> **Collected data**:

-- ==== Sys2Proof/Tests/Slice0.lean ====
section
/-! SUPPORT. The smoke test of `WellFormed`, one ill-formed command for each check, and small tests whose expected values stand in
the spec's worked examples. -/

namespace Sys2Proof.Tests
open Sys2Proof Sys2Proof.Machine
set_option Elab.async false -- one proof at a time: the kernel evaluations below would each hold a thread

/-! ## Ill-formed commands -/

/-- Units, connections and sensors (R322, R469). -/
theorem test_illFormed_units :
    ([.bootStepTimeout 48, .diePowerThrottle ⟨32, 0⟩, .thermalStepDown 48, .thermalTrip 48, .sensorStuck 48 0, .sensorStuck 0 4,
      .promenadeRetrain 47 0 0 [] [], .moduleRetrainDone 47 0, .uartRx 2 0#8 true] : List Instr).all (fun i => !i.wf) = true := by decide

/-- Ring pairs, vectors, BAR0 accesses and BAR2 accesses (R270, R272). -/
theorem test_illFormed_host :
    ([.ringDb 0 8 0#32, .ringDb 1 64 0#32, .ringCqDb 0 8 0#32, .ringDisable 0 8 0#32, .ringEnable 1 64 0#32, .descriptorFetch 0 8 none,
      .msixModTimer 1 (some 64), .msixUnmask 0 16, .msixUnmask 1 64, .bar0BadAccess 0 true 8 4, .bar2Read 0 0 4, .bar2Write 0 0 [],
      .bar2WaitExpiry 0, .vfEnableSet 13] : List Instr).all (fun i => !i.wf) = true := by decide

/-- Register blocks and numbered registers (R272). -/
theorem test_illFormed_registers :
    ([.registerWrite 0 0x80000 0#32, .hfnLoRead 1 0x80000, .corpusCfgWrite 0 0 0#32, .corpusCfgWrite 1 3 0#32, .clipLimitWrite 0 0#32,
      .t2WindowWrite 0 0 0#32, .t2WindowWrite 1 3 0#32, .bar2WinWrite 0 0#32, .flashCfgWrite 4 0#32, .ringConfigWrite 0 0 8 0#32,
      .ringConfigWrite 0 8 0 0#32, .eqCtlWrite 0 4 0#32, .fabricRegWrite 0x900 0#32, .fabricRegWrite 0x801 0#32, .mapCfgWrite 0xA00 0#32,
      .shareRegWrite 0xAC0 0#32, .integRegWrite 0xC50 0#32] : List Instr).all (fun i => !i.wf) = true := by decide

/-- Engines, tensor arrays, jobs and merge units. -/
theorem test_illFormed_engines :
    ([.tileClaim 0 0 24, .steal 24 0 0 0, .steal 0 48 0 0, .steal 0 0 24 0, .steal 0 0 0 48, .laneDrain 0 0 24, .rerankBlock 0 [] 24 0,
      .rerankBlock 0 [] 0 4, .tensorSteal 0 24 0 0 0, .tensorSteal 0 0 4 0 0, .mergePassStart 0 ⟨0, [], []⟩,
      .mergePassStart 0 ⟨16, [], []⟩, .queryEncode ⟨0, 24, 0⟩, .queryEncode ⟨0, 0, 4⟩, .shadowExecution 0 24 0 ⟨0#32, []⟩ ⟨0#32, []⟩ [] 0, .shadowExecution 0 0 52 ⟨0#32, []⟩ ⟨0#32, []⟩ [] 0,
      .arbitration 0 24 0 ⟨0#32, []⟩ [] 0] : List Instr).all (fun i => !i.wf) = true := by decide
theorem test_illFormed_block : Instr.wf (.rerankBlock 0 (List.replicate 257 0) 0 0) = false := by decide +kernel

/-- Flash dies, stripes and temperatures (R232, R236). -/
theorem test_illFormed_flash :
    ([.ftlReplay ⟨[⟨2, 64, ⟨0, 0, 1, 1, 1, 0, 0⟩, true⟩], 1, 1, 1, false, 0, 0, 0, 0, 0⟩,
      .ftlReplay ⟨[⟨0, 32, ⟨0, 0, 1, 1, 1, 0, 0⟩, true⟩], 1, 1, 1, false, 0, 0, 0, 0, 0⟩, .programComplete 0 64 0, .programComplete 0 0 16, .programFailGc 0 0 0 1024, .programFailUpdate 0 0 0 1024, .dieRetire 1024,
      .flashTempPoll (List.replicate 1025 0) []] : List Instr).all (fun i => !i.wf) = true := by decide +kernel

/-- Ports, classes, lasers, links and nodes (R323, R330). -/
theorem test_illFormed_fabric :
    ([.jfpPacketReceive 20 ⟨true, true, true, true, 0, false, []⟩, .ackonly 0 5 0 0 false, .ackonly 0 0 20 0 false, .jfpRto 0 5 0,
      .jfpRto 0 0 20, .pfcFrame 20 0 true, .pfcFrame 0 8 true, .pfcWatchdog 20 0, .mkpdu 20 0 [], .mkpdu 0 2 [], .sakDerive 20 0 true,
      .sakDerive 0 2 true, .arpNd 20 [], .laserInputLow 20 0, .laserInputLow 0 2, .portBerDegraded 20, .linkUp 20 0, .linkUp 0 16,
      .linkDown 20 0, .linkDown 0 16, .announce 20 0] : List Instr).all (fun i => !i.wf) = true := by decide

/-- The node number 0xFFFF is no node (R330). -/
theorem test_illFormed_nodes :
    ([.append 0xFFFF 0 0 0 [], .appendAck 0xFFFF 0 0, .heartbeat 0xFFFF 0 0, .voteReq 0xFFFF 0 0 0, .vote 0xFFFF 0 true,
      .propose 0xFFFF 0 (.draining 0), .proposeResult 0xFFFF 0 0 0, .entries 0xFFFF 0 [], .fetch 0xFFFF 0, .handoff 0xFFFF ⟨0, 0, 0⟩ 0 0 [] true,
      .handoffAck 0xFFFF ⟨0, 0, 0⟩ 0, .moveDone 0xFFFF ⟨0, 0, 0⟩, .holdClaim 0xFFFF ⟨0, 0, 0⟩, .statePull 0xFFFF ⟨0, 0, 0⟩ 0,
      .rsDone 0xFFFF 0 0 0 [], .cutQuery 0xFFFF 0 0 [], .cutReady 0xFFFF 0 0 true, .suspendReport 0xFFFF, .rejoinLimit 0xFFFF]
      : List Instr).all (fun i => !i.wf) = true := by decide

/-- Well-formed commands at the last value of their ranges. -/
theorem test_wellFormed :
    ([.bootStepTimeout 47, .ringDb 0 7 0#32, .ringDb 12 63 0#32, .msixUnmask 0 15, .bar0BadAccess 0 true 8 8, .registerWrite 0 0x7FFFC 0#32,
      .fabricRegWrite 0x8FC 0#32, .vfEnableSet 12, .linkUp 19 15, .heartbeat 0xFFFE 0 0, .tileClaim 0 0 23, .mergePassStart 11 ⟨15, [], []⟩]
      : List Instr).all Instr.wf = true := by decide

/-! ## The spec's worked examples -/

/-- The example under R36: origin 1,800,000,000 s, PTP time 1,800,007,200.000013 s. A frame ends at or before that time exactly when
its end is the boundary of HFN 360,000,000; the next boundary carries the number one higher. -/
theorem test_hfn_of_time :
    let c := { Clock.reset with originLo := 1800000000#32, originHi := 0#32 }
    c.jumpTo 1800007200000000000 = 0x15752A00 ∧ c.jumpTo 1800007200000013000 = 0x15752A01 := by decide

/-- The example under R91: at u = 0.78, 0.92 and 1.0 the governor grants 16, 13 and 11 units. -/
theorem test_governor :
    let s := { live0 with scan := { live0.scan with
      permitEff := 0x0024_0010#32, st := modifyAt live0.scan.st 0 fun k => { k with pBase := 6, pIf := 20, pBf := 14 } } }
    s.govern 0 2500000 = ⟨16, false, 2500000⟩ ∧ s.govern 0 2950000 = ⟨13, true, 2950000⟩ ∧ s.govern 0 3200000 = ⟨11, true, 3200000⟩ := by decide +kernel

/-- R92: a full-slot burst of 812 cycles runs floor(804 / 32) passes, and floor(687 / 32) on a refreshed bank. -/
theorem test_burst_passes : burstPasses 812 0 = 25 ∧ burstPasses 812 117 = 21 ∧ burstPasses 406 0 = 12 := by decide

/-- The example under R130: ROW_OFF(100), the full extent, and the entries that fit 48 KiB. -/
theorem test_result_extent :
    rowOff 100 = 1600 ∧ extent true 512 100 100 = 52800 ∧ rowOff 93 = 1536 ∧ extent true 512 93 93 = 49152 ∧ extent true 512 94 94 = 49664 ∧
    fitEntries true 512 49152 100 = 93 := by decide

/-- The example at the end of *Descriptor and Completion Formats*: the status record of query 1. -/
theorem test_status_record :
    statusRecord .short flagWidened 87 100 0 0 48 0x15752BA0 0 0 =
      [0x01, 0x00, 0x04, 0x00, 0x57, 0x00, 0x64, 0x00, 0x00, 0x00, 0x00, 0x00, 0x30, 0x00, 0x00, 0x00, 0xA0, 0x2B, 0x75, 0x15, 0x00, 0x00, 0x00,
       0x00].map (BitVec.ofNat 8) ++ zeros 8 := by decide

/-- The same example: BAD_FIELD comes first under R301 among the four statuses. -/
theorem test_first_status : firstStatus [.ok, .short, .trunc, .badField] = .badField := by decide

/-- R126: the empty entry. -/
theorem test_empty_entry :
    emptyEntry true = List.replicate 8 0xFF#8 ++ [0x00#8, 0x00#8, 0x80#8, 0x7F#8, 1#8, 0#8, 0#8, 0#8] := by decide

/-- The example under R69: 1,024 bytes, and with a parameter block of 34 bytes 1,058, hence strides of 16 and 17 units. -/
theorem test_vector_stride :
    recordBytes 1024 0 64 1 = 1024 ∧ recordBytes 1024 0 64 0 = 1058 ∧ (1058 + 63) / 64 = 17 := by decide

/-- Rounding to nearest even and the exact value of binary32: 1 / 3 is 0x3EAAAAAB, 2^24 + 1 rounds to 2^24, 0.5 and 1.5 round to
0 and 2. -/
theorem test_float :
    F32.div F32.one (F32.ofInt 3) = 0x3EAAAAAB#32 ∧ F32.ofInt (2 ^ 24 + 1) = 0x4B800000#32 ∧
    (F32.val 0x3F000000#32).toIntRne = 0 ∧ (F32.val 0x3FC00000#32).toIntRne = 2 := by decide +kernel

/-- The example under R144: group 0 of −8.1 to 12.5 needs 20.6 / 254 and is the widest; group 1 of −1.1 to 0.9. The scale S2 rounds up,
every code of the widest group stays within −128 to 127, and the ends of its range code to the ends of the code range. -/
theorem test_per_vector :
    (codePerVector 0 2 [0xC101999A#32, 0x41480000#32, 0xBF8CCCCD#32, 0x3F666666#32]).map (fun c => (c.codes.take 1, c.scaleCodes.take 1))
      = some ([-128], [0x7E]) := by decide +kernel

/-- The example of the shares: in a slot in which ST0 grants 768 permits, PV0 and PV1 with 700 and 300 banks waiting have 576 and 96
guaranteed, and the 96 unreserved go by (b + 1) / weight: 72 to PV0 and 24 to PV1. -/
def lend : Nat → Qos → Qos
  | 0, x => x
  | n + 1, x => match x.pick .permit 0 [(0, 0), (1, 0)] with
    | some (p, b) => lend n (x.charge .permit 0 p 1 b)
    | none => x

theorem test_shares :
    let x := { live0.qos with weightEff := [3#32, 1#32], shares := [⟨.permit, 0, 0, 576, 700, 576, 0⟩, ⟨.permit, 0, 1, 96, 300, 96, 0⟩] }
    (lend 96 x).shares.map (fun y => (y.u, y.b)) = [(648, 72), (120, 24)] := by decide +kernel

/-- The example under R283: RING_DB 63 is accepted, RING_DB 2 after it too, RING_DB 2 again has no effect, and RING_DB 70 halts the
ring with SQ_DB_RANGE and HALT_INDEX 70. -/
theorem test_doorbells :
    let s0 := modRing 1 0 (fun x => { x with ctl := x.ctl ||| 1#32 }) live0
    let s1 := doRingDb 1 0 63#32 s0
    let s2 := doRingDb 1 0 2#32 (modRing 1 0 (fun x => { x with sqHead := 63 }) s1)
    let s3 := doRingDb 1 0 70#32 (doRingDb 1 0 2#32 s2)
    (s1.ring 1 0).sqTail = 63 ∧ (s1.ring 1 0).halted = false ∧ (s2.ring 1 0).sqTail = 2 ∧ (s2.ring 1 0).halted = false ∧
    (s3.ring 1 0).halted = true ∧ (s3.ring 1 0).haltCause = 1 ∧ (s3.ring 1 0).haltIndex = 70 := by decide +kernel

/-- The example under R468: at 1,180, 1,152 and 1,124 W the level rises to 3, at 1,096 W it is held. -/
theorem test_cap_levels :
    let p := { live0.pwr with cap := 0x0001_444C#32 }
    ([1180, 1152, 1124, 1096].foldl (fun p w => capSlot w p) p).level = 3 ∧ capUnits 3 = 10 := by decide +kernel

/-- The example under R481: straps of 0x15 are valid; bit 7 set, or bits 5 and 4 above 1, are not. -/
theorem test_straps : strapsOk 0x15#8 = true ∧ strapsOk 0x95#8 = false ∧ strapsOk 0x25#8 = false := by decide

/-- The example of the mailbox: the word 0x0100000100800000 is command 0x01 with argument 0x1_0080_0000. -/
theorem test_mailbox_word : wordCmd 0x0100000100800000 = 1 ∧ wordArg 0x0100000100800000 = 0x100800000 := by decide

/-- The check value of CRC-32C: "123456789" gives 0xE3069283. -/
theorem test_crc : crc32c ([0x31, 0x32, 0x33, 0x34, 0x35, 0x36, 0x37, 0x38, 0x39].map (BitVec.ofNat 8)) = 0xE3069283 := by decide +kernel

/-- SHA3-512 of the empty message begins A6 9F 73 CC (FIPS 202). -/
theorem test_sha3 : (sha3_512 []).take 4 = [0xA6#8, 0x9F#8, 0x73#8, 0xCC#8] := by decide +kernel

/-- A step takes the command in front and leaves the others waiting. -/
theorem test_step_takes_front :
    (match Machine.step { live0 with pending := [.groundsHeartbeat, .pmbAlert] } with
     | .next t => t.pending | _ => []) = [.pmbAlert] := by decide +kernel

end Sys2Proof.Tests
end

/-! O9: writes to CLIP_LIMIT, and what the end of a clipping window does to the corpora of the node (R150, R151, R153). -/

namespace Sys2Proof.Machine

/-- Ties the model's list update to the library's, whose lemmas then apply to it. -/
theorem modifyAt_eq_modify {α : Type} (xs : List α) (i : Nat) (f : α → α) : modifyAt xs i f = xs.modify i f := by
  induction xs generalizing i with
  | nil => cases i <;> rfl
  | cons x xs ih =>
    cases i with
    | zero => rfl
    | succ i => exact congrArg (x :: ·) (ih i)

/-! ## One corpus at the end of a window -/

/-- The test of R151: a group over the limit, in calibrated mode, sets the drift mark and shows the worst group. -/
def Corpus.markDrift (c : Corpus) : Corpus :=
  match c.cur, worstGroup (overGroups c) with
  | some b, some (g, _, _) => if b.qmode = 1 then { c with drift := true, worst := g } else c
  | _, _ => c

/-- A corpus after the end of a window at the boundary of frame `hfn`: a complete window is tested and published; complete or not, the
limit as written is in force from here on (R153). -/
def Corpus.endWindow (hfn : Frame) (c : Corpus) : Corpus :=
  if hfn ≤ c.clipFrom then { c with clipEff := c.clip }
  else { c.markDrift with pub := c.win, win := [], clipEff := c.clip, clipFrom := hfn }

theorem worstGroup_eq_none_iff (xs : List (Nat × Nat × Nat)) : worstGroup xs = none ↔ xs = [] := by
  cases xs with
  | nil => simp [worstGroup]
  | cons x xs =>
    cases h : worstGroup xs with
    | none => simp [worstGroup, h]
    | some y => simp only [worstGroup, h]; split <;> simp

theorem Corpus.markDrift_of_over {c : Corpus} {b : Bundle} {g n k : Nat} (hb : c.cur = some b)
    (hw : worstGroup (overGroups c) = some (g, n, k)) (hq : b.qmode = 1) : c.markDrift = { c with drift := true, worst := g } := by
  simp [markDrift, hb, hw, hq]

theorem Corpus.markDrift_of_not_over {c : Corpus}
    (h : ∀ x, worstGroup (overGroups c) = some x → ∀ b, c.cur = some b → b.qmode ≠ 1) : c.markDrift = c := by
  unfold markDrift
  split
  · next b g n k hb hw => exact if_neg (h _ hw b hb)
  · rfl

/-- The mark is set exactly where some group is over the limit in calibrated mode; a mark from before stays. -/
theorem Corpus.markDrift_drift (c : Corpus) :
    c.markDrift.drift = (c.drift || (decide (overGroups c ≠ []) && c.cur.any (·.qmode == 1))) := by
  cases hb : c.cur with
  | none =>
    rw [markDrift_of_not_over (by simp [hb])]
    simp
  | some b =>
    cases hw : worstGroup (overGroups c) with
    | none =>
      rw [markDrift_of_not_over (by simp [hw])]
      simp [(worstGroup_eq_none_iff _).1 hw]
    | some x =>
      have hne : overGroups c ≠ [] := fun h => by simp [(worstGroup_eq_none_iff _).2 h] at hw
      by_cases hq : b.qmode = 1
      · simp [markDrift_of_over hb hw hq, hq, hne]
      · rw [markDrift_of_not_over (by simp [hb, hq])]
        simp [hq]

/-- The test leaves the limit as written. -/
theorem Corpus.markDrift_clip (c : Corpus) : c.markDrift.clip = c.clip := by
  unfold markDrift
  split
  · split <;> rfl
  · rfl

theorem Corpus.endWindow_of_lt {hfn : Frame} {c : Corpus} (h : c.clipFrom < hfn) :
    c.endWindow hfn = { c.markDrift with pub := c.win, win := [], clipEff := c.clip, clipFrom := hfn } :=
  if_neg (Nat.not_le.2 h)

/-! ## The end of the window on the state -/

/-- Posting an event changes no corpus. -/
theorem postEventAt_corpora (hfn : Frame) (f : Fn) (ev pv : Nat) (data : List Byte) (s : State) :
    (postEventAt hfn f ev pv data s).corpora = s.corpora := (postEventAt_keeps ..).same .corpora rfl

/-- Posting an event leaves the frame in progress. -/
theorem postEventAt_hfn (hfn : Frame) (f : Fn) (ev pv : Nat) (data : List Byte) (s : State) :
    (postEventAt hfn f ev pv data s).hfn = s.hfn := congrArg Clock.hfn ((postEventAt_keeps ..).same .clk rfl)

> **Your goal**:
Report each line above that includes the string "replicate".

> **Answer to the problem**:
theorem test_illFormed_block : Instr.wf (.rerankBlock 0 (List.replicate 257 0) 0 0) = false := by decide +kernel
      .flashTempPoll (List.replicate 1025 0) []] : List Instr).all (fun i => !i.wf) = true := by decide +kernel
    emptyEntry true = List.replicate 8 0xFF#8 ++ [0x00#8, 0x00#8, 0x80#8, 0x7F#8, 1#8, 0#8, 0#8, 0#8] := by decide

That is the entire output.